-- MATERIAL PROVIDED follows --

/-- Settles O22: the check on `vstart` fails. -/
theorem vstartTooLargeRaisesIllegal : Obligations.VstartTooLargeRaisesIllegal := by
  intro i s hle hk
  exact exec_illegalDone_of_checks (by simp [Kind.checks, Nat.not_lt.mpr hle, hk])

/-- Settles O24: behind its checks every such instruction first asks whether there is a body. -/
theorem emptyBodyWritesNothing : Obligations.EmptyBodyWritesNothing := by
  intro i s hl hk
  rcases (exec_calls i s).eq_complete_or_illegal hk hl with h | h
  · exact ⟨_, h, .inl ⟨completed_complete_self s, fun r => rfl, fun r => rfl, ⟨rfl, rfl⟩, fun a => rfl, rfl⟩⟩
  · exact ⟨_, h, .inr (illegalDone_illegal s _)⟩

/-- Settles O7: the three ways the fetch raises, and the trap the step then takes. -/
theorem fetchExceptions : Obligations.FetchExceptions := by
  intro s hc
  exact ⟨fun hal => step_traps_of_fetch hc (fetch_misaligned hal),
    fun hal ha => step_traps_of_fetch hc (fetch_accessFault hal ha),
    fun hal ha => step_traps_of_fetch hc (fetch_pageFault hal ha)⟩

/-- Settles O27: `vlenb` is a parameter, which no write and no instruction changes. -/
theorem vlenbReadsVlenOverEight : Obligations.VlenbReadsVlenOverEight := by
  intro s hv
  refine ⟨readCsr_of_on hv .vlenb, fun a => writeCsr_of_readOnly rfl a s, fun k a t h => ?_, fun i t hs h => ?_⟩
  · rw [eq_of_writeCsr h]
    exact VCsr.value_vlenb_of_cfg_eq (k.store_frame s a).1
  · exact VCsr.value_vlenb_of_cfg_eq (exec_ran hs.params (vlN_le_vlen_of_sized hs) h).cfg_eq

/-- Settles O28: the slices of the joined value, and of the value written. -/
theorem vcsrMirrors : Obligations.VcsrMirrors := by
  intro s a hv
  constructor
  · exact ⟨_, readCsr_of_on hv .vcsr, extractLsb'_vcsr_vxrm _ _, extractLsb'_vcsr_vxsat _ _,
      fun j hj => getLsbD_vcsr_of_le _ _ hj⟩
  · exact ⟨_, writeCsr_of_writable hv rfl a, rfl, rfl, rfl, rfl, rfl⟩

/-- Settles O29: what each CSR reads as, what a write stores, and the status a write of `mstatus.VS` leaves. -/
theorem csrAccess : Obligations.CsrAccess := by
  constructor
  · intro s a hv
    refine ⟨readCsr_of_on hv .vstart, readCsr_of_on hv .vl, readCsr_of_on hv .vtype, readCsr_of_on hv .vxsat,
      readCsr_of_on hv .vxrm, writeCsr_of_readOnly rfl a s, writeCsr_of_readOnly rfl a s, writeCsr_of_readOnly rfl a s,
      ⟨_, writeCsr_of_writable hv rfl a, fun hc => ?_⟩, ⟨_, writeCsr_of_writable hv rfl a, rfl, rfl, rfl⟩,
      ⟨_, writeCsr_of_writable hv rfl a, rfl, rfl, rfl⟩, fun k t h => ?_⟩
    · have hlt : a.toNat % s.cfg.vlen < 65536 := (Nat.mod_lt _ FitsWidth.vlen_pos).trans_le (vlen_le hc)
      show (BitVec.ofNat 64 (a.toNat % s.cfg.vlen)).toNat = a.toNat % s.cfg.vlen
      rw [BitVec.toNat_ofNat, Nat.mod_eq_of_lt (by omega)]
    · obtain ⟨-, hx, hvec, hmem, hvl, hvtype⟩ := k.store_frame s a
      rw [eq_of_writeCsr h]
      exact ⟨rfl, MStatus.sd_of_vs_dirty rfl, hx, hvec, hmem, hvl, hvtype⟩
  · intro s b
    exact ⟨VsStatus.code_ofCode b, State.vsEnabled_writeVs s b, rfl, rfl, rfl, rfl⟩

/-- Settles O8: each invariant, read off the reset state. -/
theorem resetLegal : Obligations.ResetLegal := by
  refine ⟨by decide, .inl ⟨by decide, by decide, rfl⟩, ⟨rfl, ?_, ?_, ?_⟩, ⟨?_, ?_, rfl, by decide, by decide⟩, ?_, rfl⟩
  · exact fun p hp => absurd hp List.not_mem_nil
  · exact List.Pairwise.nil
  · exact fun a ha => absurd ha List.not_mem_nil
  · intro n j _
    have hz : vreg State.reset.v n = 0 := Vector.getElem_replicate _
    rw [hz]
    exact BitVec.getLsbD_zero
  · intro r
    have hz : State.reset.x.get r = 0 := Vector.getElem_replicate _
    rw [hz]
    exact Nat.two_pow_pos _
  · constructor <;> decide

/-- Settles O9: by evaluating the reset state. -/
theorem resetValues : Obligations.ResetValues := by
  refine ⟨?_, ?_, rfl, rfl, rfl, rfl, rfl⟩ <;> decide

end

section
/-! PROOFS. What an instruction leaves when its checks pass, and which operands are reserved. -/

open Sys2Proof Sys2Proof.Machine Sys2Proof.Config

namespace Sys2Proof.Machine

/-! ### Settings that are not supported (R32, R133, R135, R136) -/

section

variable {s : State} {insn : InsnWord} {rd rs1 : RegNo} {sel : AvlSel} {cand : XWord}

theorem vsetResult_of_not_ok (h : vtypeOk s.cfg cand = false) :
    vsetResult s rd sel cand = (0, BitVec.twoPow 64 (s.cfg.xbits - 1)) := if_neg (by simp [h])

theorem vsetResult_of_avlOf_none
    (h : avlOf s rd sel (vlmaxOf s.cfg (fieldVsew cand) (fieldVlmul cand)) = none) :
    vsetResult s rd sel cand = (0, BitVec.twoPow 64 (s.cfg.xbits - 1)) := by
  rcases vsetResult_cases s rd sel cand with hr | ⟨-, avl, havl, -⟩
  · exact hr
  · rw [h] at havl; cases havl

/-- A candidate is refused for a bit above bit 7 or for its setting. -/
theorem vtypeOk_eq_false {c : Params}
    (h : 256 ≤ cand.toNat ∨ supportsVtype c (fieldVsew cand) (fieldVlmul cand) = false) : vtypeOk c cand = false := by
  rcases h with h | h
  · simp [vtypeOk, Nat.not_lt.mpr h]
  · simp [vtypeOk, h]

/-- The reserved use of the form that keeps `vl` has no AVL (R136). -/
theorem avlOf_eq_none {n : Nat} (hrs1 : rs1 = 0#5) (hrd : rd = 0#5) (h : s.vill = true ∨ n ≠ s.vlmax) :
    avlOf s rd (.reg rs1) n = none := by
  subst hrs1 hrd
  exact if_pos h

/-- An unsupported setting completes with `vill` set and everything else zero. -/
theorem vset_sets_vill (hv : s.vsEnabled = true)
    (h : vsetResult s rd sel cand = (0, BitVec.twoPow 64 (s.cfg.xbits - 1))) :
    ∃ t, vset s insn rd sel cand = .next t ∧ ConfigDone s t rd 0 (BitVec.twoPow 64 (s.cfg.xbits - 1)) := by
  obtain ⟨t, ht, hdone, hvl, hvtype, hread, hvec, hmem⟩ :=
    vset_done (insn := insn) (rd := rd) (sel := sel) (cand := cand) hv
  rw [h] at hvl hvtype hread
  refine ⟨t, ht, hdone, hvl, hvtype, fun hrd => ?_, fun r hr => ?_, hvec, hmem⟩
  · rw [hread, if_pos ⟨rfl, hrd⟩]
    cases hx : s.cfg.xlen <;> simp [truncX, hx]
  · rw [hread, if_neg (by tauto)]

end

/-! ### Operands that are not reserved (R39, R47, R48, R169) -/

section

variable {s : State} {vd vs2 vs1 : RegNo} {vm : Bool}

theorem v0Ok_of (h : vm = true ∨ vd ≠ 0#5) : v0Ok vd vm = true := by
  rcases h with h | h <;> simp [v0Ok, h]

theorem wideDestOk_of (hg : groupOk s.cfg vd (2 * s.lmul8) (2 * s.sew) = true) (hm : vm = true ∨ vd ≠ 0#5) :
    wideDestOk s vd vm = true := by rw [wideDestOk, hg, v0Ok_of hm]; rfl

theorem wideNarrowOk_of {vs : RegNo} (hg : groupOk s.cfg vs s.lmul8 s.sew = true)
    (ho : overlapOk vd (2 * s.sew) (2 * s.lmul8) vs s.sew s.lmul8 = true) : wideNarrowOk s vd vs = true := by
  rw [wideNarrowOk, hg, ho]; rfl

theorem reservedVv_of (hd : wideDestOk s vd vm = true) (h2 : wideNarrowOk s vd vs2 = true)
    (h1 : wideNarrowOk s vd vs1 = true) : reservedVv s vd vs2 vs1 vm = false := by rw [reservedVv, hd, h2, h1]; rfl

theorem reservedVx_of (hd : wideDestOk s vd vm = true) (h2 : wideNarrowOk s vd vs2 = true) :
    reservedVx s vd vs2 vm = false := by rw [reservedVx, hd, h2]; rfl

theorem reservedWv_of (hd : wideDestOk s vd vm = true) (h2 : groupOk s.cfg vs2 (2 * s.lmul8) (2 * s.sew) = true)
    (h1 : wideNarrowOk s vd vs1 = true) : reservedWv s vd vs2 vs1 vm = false := by rw [reservedWv, hd, h2, h1]; rfl

theorem reservedWx_of (hd : wideDestOk s vd vm = true) (h2 : groupOk s.cfg vs2 (2 * s.lmul8) (2 * s.sew) = true) :
    reservedWx s vd vs2 vm = false := by rw [reservedWx, hd, h2]; rfl

/-- A widening instruction whose operands are not reserved completes (R155, R169). -/
theorem wide_completes {insn : InsnWord} {reserved : Bool} {on : Nat → Bool} {result : Nat → BitVec (2 * s.sew)}
    (hs : s.sized) (hr : s.arithReady) (hg : groupOk s.cfg vd (2 * s.lmul8) (2 * s.sew) = true)
    (hres : reserved = false) :
    ∃ t, arithVec s insn reserved vd (2 * s.sew) on result = .next t ∧ ArithDone s t vd (2 * s.sew) on result :=
  arithVec_completes hs hr State.two_sew_pow (by rw [State.emul8_two_sew]; exact hg) hres fun _ => rfl

end

/-! ### Reserved operands, condition by condition (R169, R201, R217, R218, R251, R311) -/

section

variable {s : State} {vd vs2 vs1 : RegNo} {vm : Bool} {k w : Nat}

theorem reservedVv_iff : reservedVv s vd vs2 vs1 vm = true ↔
    groupOk s.cfg vd (2 * s.lmul8) (2 * s.sew) = false ∨ v0Ok vd vm = false ∨
      groupOk s.cfg vs2 s.lmul8 s.sew = false ∨ groupOk s.cfg vs1 s.lmul8 s.sew = false ∨
      overlapOk vd (2 * s.sew) (2 * s.lmul8) vs2 s.sew s.lmul8 = false ∨
      overlapOk vd (2 * s.sew) (2 * s.lmul8) vs1 s.sew s.lmul8 = false := by
  simp only [reservedVv, wideDestOk, wideNarrowOk, Bool.not_eq_true', Bool.and_eq_false_iff]
  tauto

theorem reservedVx_iff : reservedVx s vd vs2 vm = true ↔
    groupOk s.cfg vd (2 * s.lmul8) (2 * s.sew) = false ∨ v0Ok vd vm = false ∨
      groupOk s.cfg vs2 s.lmul8 s.sew = false ∨
      overlapOk vd (2 * s.sew) (2 * s.lmul8) vs2 s.sew s.lmul8 = false := by
  simp only [reservedVx, wideDestOk, wideNarrowOk, Bool.not_eq_true', Bool.and_eq_false_iff]
  tauto

theorem reservedWv_iff : reservedWv s vd vs2 vs1 vm = true ↔
    groupOk s.cfg vd (2 * s.lmul8) (2 * s.sew) = false ∨ v0Ok vd vm = false ∨
      groupOk s.cfg vs2 (2 * s.lmul8) (2 * s.sew) = false ∨ groupOk s.cfg vs1 s.lmul8 s.sew = false ∨
      overlapOk vd (2 * s.sew) (2 * s.lmul8) vs1 s.sew s.lmul8 = false := by
  simp only [reservedWv, wideDestOk, wideNarrowOk, Bool.not_eq_true', Bool.and_eq_false_iff]
  tauto

theorem reservedWx_iff : reservedWx s vd vs2 vm = true ↔
    groupOk s.cfg vd (2 * s.lmul8) (2 * s.sew) = false ∨ v0Ok vd vm = false ∨
      groupOk s.cfg vs2 (2 * s.lmul8) (2 * s.sew) = false := by
  simp only [reservedWx, wideDestOk, Bool.not_eq_true', Bool.and_eq_false_iff]
  tauto

theorem extReserved_iff : extReserved s k vd vs2 vm = true ↔
    groupOk s.cfg vd s.lmul8 s.sew = false ∨ v0Ok vd vm = false ∨
      groupOk s.cfg vs2 (s.lmul8 / k) (s.sew / k) = false ∨
      overlapOk vd s.sew s.lmul8 vs2 (s.sew / k) (s.lmul8 / k) = false := by
  simp only [extReserved, Bool.not_eq_true', Bool.and_eq_false_iff]
  tauto

theorem adcReserved_iff : adcReserved s vd vs2 = true ↔
    vd = 0#5 ∨ groupOk s.cfg vd s.lmul8 s.sew = false ∨ groupOk s.cfg vs2 s.lmul8 s.sew = false := by
  simp only [adcReserved, sewGroupOk, Bool.not_eq_true', Bool.and_eq_false_iff, decide_eq_false_iff_not, not_not,
    or_assoc]

theorem adcReservedVv_iff : adcReservedVv s vd vs2 vs1 = true ↔
    vd = 0#5 ∨ groupOk s.cfg vd s.lmul8 s.sew = false ∨ groupOk s.cfg vs2 s.lmul8 s.sew = false ∨
      groupOk s.cfg vs1 s.lmul8 s.sew = false := by
  simp only [adcReservedVv, sewGroupOk, Bool.or_eq_true, adcReserved_iff, Bool.not_eq_true', or_assoc]

theorem madcReserved_iff : madcReserved s vd vs2 = true ↔
    groupOk s.cfg vs2 s.lmul8 s.sew = false ∨ overlapOk vd 1 8 vs2 s.sew s.lmul8 = false := by
  simp only [madcReserved, carrySourceOk, sewGroupOk, Bool.not_eq_true', Bool.and_eq_false_iff]

theorem madcReservedVv_iff : madcReservedVv s vd vs2 vs1 = true ↔
    groupOk s.cfg vs2 s.lmul8 s.sew = false ∨ groupOk s.cfg vs1 s.lmul8 s.sew = false ∨
      overlapOk vd 1 8 vs2 s.sew s.lmul8 = false ∨ overlapOk vd 1 8 vs1 s.sew s.lmul8 = false := by
  simp only [madcReservedVv, carrySourceOk, sewGroupOk, Bool.not_eq_true', Bool.and_eq_false_iff]
  tauto

theorem loadReserved_iff : loadReserved s w vd vm = true ↔
    groupOk s.cfg vd (s.emul8 w) w = false ∨ v0Ok vd vm = false := by
  simp only [loadReserved, Bool.not_eq_true', Bool.and_eq_false_iff]

theorem indexedLoadReserved_iff : indexedLoadReserved s w vd vs2 vm = true ↔
    groupOk s.cfg vd s.lmul8 s.sew = false ∨ groupOk s.cfg vs2 (s.emul8 w) w = false ∨ v0Ok vd vm = false ∨
      overlapOk vd s.sew s.lmul8 vs2 w (s.emul8 w) = false := by
  simp only [indexedLoadReserved, Bool.not_eq_true', Bool.and_eq_false_iff, or_assoc]

theorem storeReserved_iff : storeReserved s w vd = true ↔ groupOk s.cfg vd (s.emul8 w) w = false := by
  simp only [storeReserved, Bool.not_eq_true']

theorem indexedStoreReserved_iff : indexedStoreReserved s w vd vs2 = true ↔
    groupOk s.cfg vd s.lmul8 s.sew = false ∨ groupOk s.cfg vs2 (s.emul8 w) w = false := by
  simp only [indexedStoreReserved, Bool.not_eq_true', Bool.and_eq_false_iff]

end

/-! ### Groups and overlaps in the terms of the spec (R39, R47, R48) -/

theorem groupOk_eq_false_iff {c : Params} {b : RegNo} {m w : Nat} :
    groupOk c b m w = false ↔ m < 1 ∨ 64 < m ∨ w < 8 ∨ c.elen < w ∨ b.toNat % nregs m ≠ 0 := by
  rw [← Bool.not_eq_true, groupOk_iff]
  omega

theorem v0Ok_eq_false_iff {vd : RegNo} {vm : Bool} : v0Ok vd vm = false ↔ vm = false ∧ vd = 0#5 := by
  simp [v0Ok]

theorem one_le_nregs (m : Nat) : 1 ≤ nregs m := Nat.le_max_left ..

/-- Two groups meet exactly when some register is in both. -/
theorem groupsMeet_iff {b1 b2 : RegNo} {m1 m2 : Nat} :
    groupsMeet b1 m1 b2 m2 = true ↔
      ∃ g, (b1.toNat ≤ g ∧ g < b1.toNat + nregs m1) ∧ b2.toNat ≤ g ∧ g < b2.toNat + nregs m2 := by
  have h1 := one_le_nregs m1
  have h2 := one_le_nregs m2
  rw [groupsMeet, decide_eq_true_eq]
  constructor
  · intro h
    exact ⟨max b1.toNat b2.toNat, by omega, by omega⟩
  · rintro ⟨g, hg1, hg2⟩
    omega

-- MATERIAL PROVIDED concluded --

### PROBLEM STATEMENT
What is needed is each line from the records with the word "refine" in it.

### RESULT OF THE EXERCISE
  refine ⟨readCsr_of_on hv .vlenb, fun a => writeCsr_of_readOnly rfl a s, fun k a t h => ?_, fun i t hs h => ?_⟩
    refine ⟨readCsr_of_on hv .vstart, readCsr_of_on hv .vl, readCsr_of_on hv .vtype, readCsr_of_on hv .vxsat,
  refine ⟨by decide, .inl ⟨by decide, by decide, rfl⟩, ⟨rfl, ?_, ?_, ?_⟩, ⟨?_, ?_, rfl, by decide, by decide⟩, ?_, rfl⟩
  refine ⟨?_, ?_, rfl, rfl, rfl, rfl, rfl⟩ <;> decide
  refine ⟨t, ht, hdone, hvl, hvtype, fun hrd => ?_, fun r hr => ?_, hvec, hmem⟩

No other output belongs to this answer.